**WHAT IS NEEDED**
Transcribe all records verbatim.

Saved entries
-=-=-=-=-
/-- A storage command (R558, R561, R562). -/
def Dev.stCommand (d : Dev) (k cmd : Nat) : Dev × Nat :=
  let res (d : Dev) : Dev × Nat := (d, d.get R.ST_CMD_RES_CODE)
  match cmd with
  | 1 => res (d.cmdLearn k)
  | 2 => res (d.cmdDrill k)
  | 3 => res (d.cmdDrillStop k)
  | _ => (d, 0)

/-- A link command (R499, R503, R507, R508). -/
def Dev.linkCommand (d : Dev) (n cmd : Nat) : Dev × Nat :=
  let res (d : Dev) : Dev × Nat := (d, d.get (R.BTn_CMD_RES_CODE n))
  match cmd with
  | 1 => res (d.btCmdDissolve n)
  | 2 => res (d.btCmdSwap n)
  | 3 => res (d.btCmdTest n)
  | 4 => res (d.btCmdRequest n)
  | _ => (d, 0)

/-! ### Module-bus commands (R679, R680) -/

def Dev.mb (d : Dev) (b : Nat) : Option MbTrans := d.mbus.trans.getD b none

def Dev.setMb (d : Dev) (b : Nat) (t : Option MbTrans) : Dev :=
  { d with mbus := { d.mbus with trans := updAt d.mbus.trans b fun _ => t } }

/-- `n` bytes of the registers TX0–TX7 or TTX0–TTX7 of a bus, from the address `a` of the first. -/
def Dev.wordBytes (d : Dev) (a n : Nat) : List Byte :=
  ((List.range 8).flatMap fun k => leBytes 4 (d.word (a + 4 * k)).toNat).take n

/-- Bytes into eight registers from the address `a` on, byte 4k in the low bits; what they do not reach stays. -/
def Dev.putBytes (d : Dev) (a : Nat) (l : List Byte) : Dev :=
  let old := d.wordBytes a 32
  let all := l.take 32 ++ old.drop l.length
  d.each ((List.range 8).zip (leWords 8 all)) fun d p => d.setWord (a + 4 * p.1) p.2

/-- The bytes that the controller sends for a protocol after its address byte, with the repeated START's address byte
for a protocol that reads. -/
def Dev.mbOut (d : Dev) (b proto addr : Nat) : List Byte :=
  let code := BitVec.ofNat 8 (d.get (R.MBb_LEN_CODE b))
  let w := d.get (R.MBb_LEN_WLEN b)
  let tx (n : Nat) : List Byte := d.wordBytes (A.MBb_TXk b 0) n
  let sr := BitVec.ofNat 8 (2 * addr + 1)
  match proto with
  | 1 => [code]
  | 2 => code :: tx 1
  | 3 => code :: tx 2
  | 4 | 5 | 7 => [code, sr]
  | 6 => [code, BitVec.ofNat 8 w] ++ tx w
  | 8 => tx w
  | _ => tx w ++ [sr]

/-- A protocol whose last bytes come from the target. -/
def mbReads (proto : Nat) : Bool := proto == 4 || proto == 5 || proto == 7 || proto == 9

/-- The answer to a module-bus command. -/
def Dev.mbCode (d : Dev) (b proto : Nat) (pec : Bool) : Code :=
  if (pec && (proto == 8 || proto == 9)) || decide (9 < proto) || decide (32 < d.get (R.MBb_LEN_WLEN b))
      || decide (32 < d.get (R.MBb_LEN_RLEN b)) || (proto == 6 && d.get (R.MBb_LEN_WLEN b) == 0) then .badProfile
  else if !d.mode.afterBoot || !d.on (R.MBb_CFG_EN b) || (d.mb b).isSome then .mode
  else .accepted

/-- A module-bus protocol is commanded. -/
def Dev.mbStart (d : Dev) (b proto addr : Nat) (pec : Bool) : Dev :=
  let c := d.mbCode b proto pec
  if c != .accepted then d.putCode (R.MBb_RES_CODE b) c
  else
    let first := BitVec.ofNat 8 (2 * addr)
    let body := first :: d.mbOut b proto addr
    let out := if pec && !mbReads proto then body ++ [BitVec.ofNat 8 (crc8 body)] else body
    let d := (d.setWord (A.MBb_RES b) 0).putCode (R.MBb_RES_CODE b) .accepted
    d.setMb b (some ⟨proto, addr, pec, out, 0, 0, false⟩)

def Dev.mbCommand (d : Dev) (b : Nat) (w : Word) : Dev × Nat :=
  let f (x : Fld) : Nat := fieldOf w x.lo x.w
  let p := f (R.MBb_CMD_PROTO 0)
  if p = 0 then (d, 0)
  else
    let d := d.mbStart b p (f (R.MBb_CMD_TADDR 0)) (f (R.MBb_CMD_PEC 0) == 1)
    (d, d.get (R.MBb_RES_CODE b))

/-- The PMBus commands that the role firmware speaks to legacy modules, with the protocols of each (R683). -/
def pmbusCommands : List (Nat × List Nat) := [
  (0x01, [2, 4]), (0x02, [2]), (0x03, [1]), (0x10, [2]), (0x19, [4]), (0x20, [4]), (0x21, [3]), (0x78, [4]), (0x79, [5]),
  (0x7A, [4]), (0x7B, [4]), (0x7D, [4]), (0x88, [5]), (0x8B, [5]), (0x8C, [5]), (0x8D, [5]), (0x96, [5]), (0x98, [4]),
  (0x99, [7]), (0x9A, [7])]

/-- A transaction that the role firmware makes with a legacy module (R683). -/
def pmbusOk (code proto : Nat) : Bool := pmbusCommands.any fun c => c.1 == code && c.2.contains proto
-=-=-=-=-
**COMPLETED TASK**
/-- A storage command (R558, R561, R562). -/
def Dev.stCommand (d : Dev) (k cmd : Nat) : Dev × Nat :=
  let res (d : Dev) : Dev × Nat := (d, d.get R.ST_CMD_RES_CODE)
  match cmd with
  | 1 => res (d.cmdLearn k)
  | 2 => res (d.cmdDrill k)
  | 3 => res (d.cmdDrillStop k)
  | _ => (d, 0)

/-- A link command (R499, R503, R507, R508). -/
def Dev.linkCommand (d : Dev) (n cmd : Nat) : Dev × Nat :=
  let res (d : Dev) : Dev × Nat := (d, d.get (R.BTn_CMD_RES_CODE n))
  match cmd with
  | 1 => res (d.btCmdDissolve n)
  | 2 => res (d.btCmdSwap n)
  | 3 => res (d.btCmdTest n)
  | 4 => res (d.btCmdRequest n)
  | _ => (d, 0)

/-! ### Module-bus commands (R679, R680) -/

def Dev.mb (d : Dev) (b : Nat) : Option MbTrans := d.mbus.trans.getD b none

def Dev.setMb (d : Dev) (b : Nat) (t : Option MbTrans) : Dev :=
  { d with mbus := { d.mbus with trans := updAt d.mbus.trans b fun _ => t } }

/-- `n` bytes of the registers TX0–TX7 or TTX0–TTX7 of a bus, from the address `a` of the first. -/
def Dev.wordBytes (d : Dev) (a n : Nat) : List Byte :=
  ((List.range 8).flatMap fun k => leBytes 4 (d.word (a + 4 * k)).toNat).take n

/-- Bytes into eight registers from the address `a` on, byte 4k in the low bits; what they do not reach stays. -/
def Dev.putBytes (d : Dev) (a : Nat) (l : List Byte) : Dev :=
  let old := d.wordBytes a 32
  let all := l.take 32 ++ old.drop l.length
  d.each ((List.range 8).zip (leWords 8 all)) fun d p => d.setWord (a + 4 * p.1) p.2

/-- The bytes that the controller sends for a protocol after its address byte, with the repeated START's address byte
for a protocol that reads. -/
def Dev.mbOut (d : Dev) (b proto addr : Nat) : List Byte :=
  let code := BitVec.ofNat 8 (d.get (R.MBb_LEN_CODE b))
  let w := d.get (R.MBb_LEN_WLEN b)
  let tx (n : Nat) : List Byte := d.wordBytes (A.MBb_TXk b 0) n
  let sr := BitVec.ofNat 8 (2 * addr + 1)
  match proto with
  | 1 => [code]
  | 2 => code :: tx 1
  | 3 => code :: tx 2
  | 4 | 5 | 7 => [code, sr]
  | 6 => [code, BitVec.ofNat 8 w] ++ tx w
  | 8 => tx w
  | _ => tx w ++ [sr]

/-- A protocol whose last bytes come from the target. -/
def mbReads (proto : Nat) : Bool := proto == 4 || proto == 5 || proto == 7 || proto == 9

/-- The answer to a module-bus command. -/
def Dev.mbCode (d : Dev) (b proto : Nat) (pec : Bool) : Code :=
  if (pec && (proto == 8 || proto == 9)) || decide (9 < proto) || decide (32 < d.get (R.MBb_LEN_WLEN b))
      || decide (32 < d.get (R.MBb_LEN_RLEN b)) || (proto == 6 && d.get (R.MBb_LEN_WLEN b) == 0) then .badProfile
  else if !d.mode.afterBoot || !d.on (R.MBb_CFG_EN b) || (d.mb b).isSome then .mode
  else .accepted

/-- A module-bus protocol is commanded. -/
def Dev.mbStart (d : Dev) (b proto addr : Nat) (pec : Bool) : Dev :=
  let c := d.mbCode b proto pec
  if c != .accepted then d.putCode (R.MBb_RES_CODE b) c
  else
    let first := BitVec.ofNat 8 (2 * addr)
    let body := first :: d.mbOut b proto addr
    let out := if pec && !mbReads proto then body ++ [BitVec.ofNat 8 (crc8 body)] else body
    let d := (d.setWord (A.MBb_RES b) 0).putCode (R.MBb_RES_CODE b) .accepted
    d.setMb b (some ⟨proto, addr, pec, out, 0, 0, false⟩)

def Dev.mbCommand (d : Dev) (b : Nat) (w : Word) : Dev × Nat :=
  let f (x : Fld) : Nat := fieldOf w x.lo x.w
  let p := f (R.MBb_CMD_PROTO 0)
  if p = 0 then (d, 0)
  else
    let d := d.mbStart b p (f (R.MBb_CMD_TADDR 0)) (f (R.MBb_CMD_PEC 0) == 1)
    (d, d.get (R.MBb_RES_CODE b))

/-- The PMBus commands that the role firmware speaks to legacy modules, with the protocols of each (R683). -/
def pmbusCommands : List (Nat × List Nat) := [
  (0x01, [2, 4]), (0x02, [2]), (0x03, [1]), (0x10, [2]), (0x19, [4]), (0x20, [4]), (0x21, [3]), (0x78, [4]), (0x79, [5]),
  (0x7A, [4]), (0x7B, [4]), (0x7D, [4]), (0x88, [5]), (0x8B, [5]), (0x8C, [5]), (0x8D, [5]), (0x96, [5]), (0x98, [4]),
  (0x99, [7]), (0x9A, [7])]

/-- A transaction that the role firmware makes with a legacy module (R683). -/
def pmbusOk (code proto : Nat) : Bool := pmbusCommands.any fun c => c.1 == code && c.2.contains proto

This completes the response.